Isaiah does not pretend it is otherwise. Yet into that tired world, the writer offers a vision that stirs the hope the people thought they had lost. Wolves and lambs eating together. Children who do not fear. A world renewed as a reminder of God’s character. God creates again. God surprises again. God brings life again. That God is not finished with them or with the world they inhabit. That another world is possible.
Of course, to make that new world a reality, Isaiah’s community both needs God to move in some profound way and they need to make different choices. And one of those different choices is choosing to see things differently. And to enact that difference.
Both Luke and Isaiah speak to people who wonder if good news is still possible. Both teach them to watch for God not only in triumph, not only when things go their way. In both cases, these communities are re-scripting or rewriting the world that’s been given to them and choosing instead a future oriented towards and by God.
A future that resists despair. That bears honest witness to the world around them. That embraces the in-betweenness of the moment and doesn’t try to escape it. They do not pretend everything is fine. They simply trust that God is at work even when it’s dark.
This is where these old texts meet us. We, too, know something about living in an in-between time.
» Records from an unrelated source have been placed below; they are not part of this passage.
-- ==== Sys2Proof/Machine/Timer0.lean ====
section
/-!
DEFINITION. Machine/Timer0.lean: Timer0 (42_timers.md R210 to R216; fields of T0CON in 10_state.md R33).
-/

namespace Sys2Proof.Machine

open Sys2Proof

def t0En (con : Byte) : Bool := bit con 7
def t0Cs (con : Byte) : Bool := bit con 5
def t0Se (con : Byte) : Bool := bit con 4

/-- `P0 = (PSA = 1) ? 1 : 2^(PS+1)` (R210). -/
def t0Div (con : Byte) : Nat := if bit con 3 then 1 else 2 ^ (field con 0 3 + 1)

/-- `t0_run = (T0EN = 1 ∧ T0CS = 0 ∧ ¬frozen)` (R210). -/
def t0RunCond (s : State) : Bool := t0En s.t0.con && !t0Cs s.t0.con && !s.sleeping

/-- `floor((now - t0_anchor) / P0)`: counts since the anchor (R211). -/
def t0Abs (s : State) : Int := ((s.cycle : Int) - s.t0.anchor) / (t0Div s.t0.con : Int)

/-- `Read(TMR0)` (R212). -/
def t0Count (s : State) : Byte := if s.t0.run then BitVec.ofInt 8 (t0Abs s) else s.t0.held

/-- `T0NextOvf()` (R211). -/
def t0NextOvf (s : State) : Int :=
  let m := (t0Abs s / 256 + 1) * 256
  s.t0.anchor + m * (t0Div s.t0.con : Int)

/-- The anchor that makes the running count read `v` at `now`, and its overflow event (R213, R214, R456). -/
def t0Start (v : Byte) (s : State) : State :=
  let s1 := { s with t0 := { s.t0 with run := true, anchor := (s.cycle : Int) - (v.toNat : Int) * (t0Div s.t0.con : Int) } }
  reschedule .t0Ovf (t0NextOvf s1).toNat s1

/-- "`Cancel(T0_OVF)`, `t0_held <- V`" (R214, R455). -/
def t0Stop (v : Byte) (s : State) : State :=
  cancel .t0Ovf { s with t0 := { s.t0 with run := false, held := v } }

/-- PUT TMR0 (R213). -/
def writeTmr0 (v : Byte) (s : State) : State :=
  if s.t0.run then t0Start v s
  else { s with t0 := { s.t0 with held := v, pre := preReload s.t0.pre } }

/-- PUT T0CON (R214). A write that changes T0SE alone (assumption log 39), or PS alone while PSA = 1 (log 40), takes the
pseudocode's path too, and re-anchors a running count. DEDUCED -/
def writeT0con (new : Byte) (s : State) : State :=
  let v := t0Count s
  let old := s.t0.con
  if new = old then s
  else
    let pre := if t0Div new ≠ t0Div old ∨ t0Cs new ≠ t0Cs old then preLoad (t0Div new) else s.t0.pre
    let s1 := { s with t0 := { s.t0 with con := new, pre := pre } }
    if t0RunCond s1 then t0Start v s1 else t0Stop v s1

/-- The callback of T0_OVF at cycle `c` (R215). -/
def t0OvfCallback (w : Wire) (s : State) : State :=
  let c := s.effectCycle
  let s1 := { s with t0 := { s.t0 with anchor := (c : Int) } }
  let s2 := schedule .t0Ovf (c + 256 * t0Div s1.t0.con) s1
  w (.publish .t0Ovf 0 1) (raiseIF .tmr0 s2)

/-- The T0CKI sink, edge-counting mode (R216). -/
def t0Edge (w : Wire) (old new : Level) (s : State) : State :=
  let edge := if t0Se s.t0.con then isFalling old new else isRising old new
  if t0En s.t0.con && t0Cs s.t0.con && edge then
    let (pre, tick) := preStep s.t0.pre
    let s1 := { s with t0 := { s.t0 with pre := pre } }
    if tick then
      let held := s1.t0.held + 1
      let s2 := { s1 with t0 := { s1.t0 with held := held } }
      if held = 0 then w (.publish .t0Ovf 0 1) (raiseIF .tmr0 s2) else s2
    else s1
  else s

end Sys2Proof.Machine
end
It is getting darker outside.
And we wonder what to do about that.
The Epistle speaks into that wondering. The Thessalonians are also a community like those of Luke and Isaiah. They’re being persecuted. They’re anxious that the end is near. The lawlessness running rampant in their world. And some people in the community have become idle or disruptive because they think the end is around the corner. Maybe they think they have nothing to lose. But the writer encourages them to not quit on daily life. To not stop working. To not burden the community with their idleness and fussiness. Do the work, the writer says. Use that energy for others. Keep going. Be ready.
Our Collect today tells us how to endure. It asks God to help us hear Scripture, to read it, to hold it, to let it soak into us. That seems like an odd response for living at the end of time. How strange that a spiritual practice is thought of as a kind of hedge against a world in turmoil. And let me just say that it makes no earthly sense to read more Scripture while the world burns any more than fiddling does for Rome.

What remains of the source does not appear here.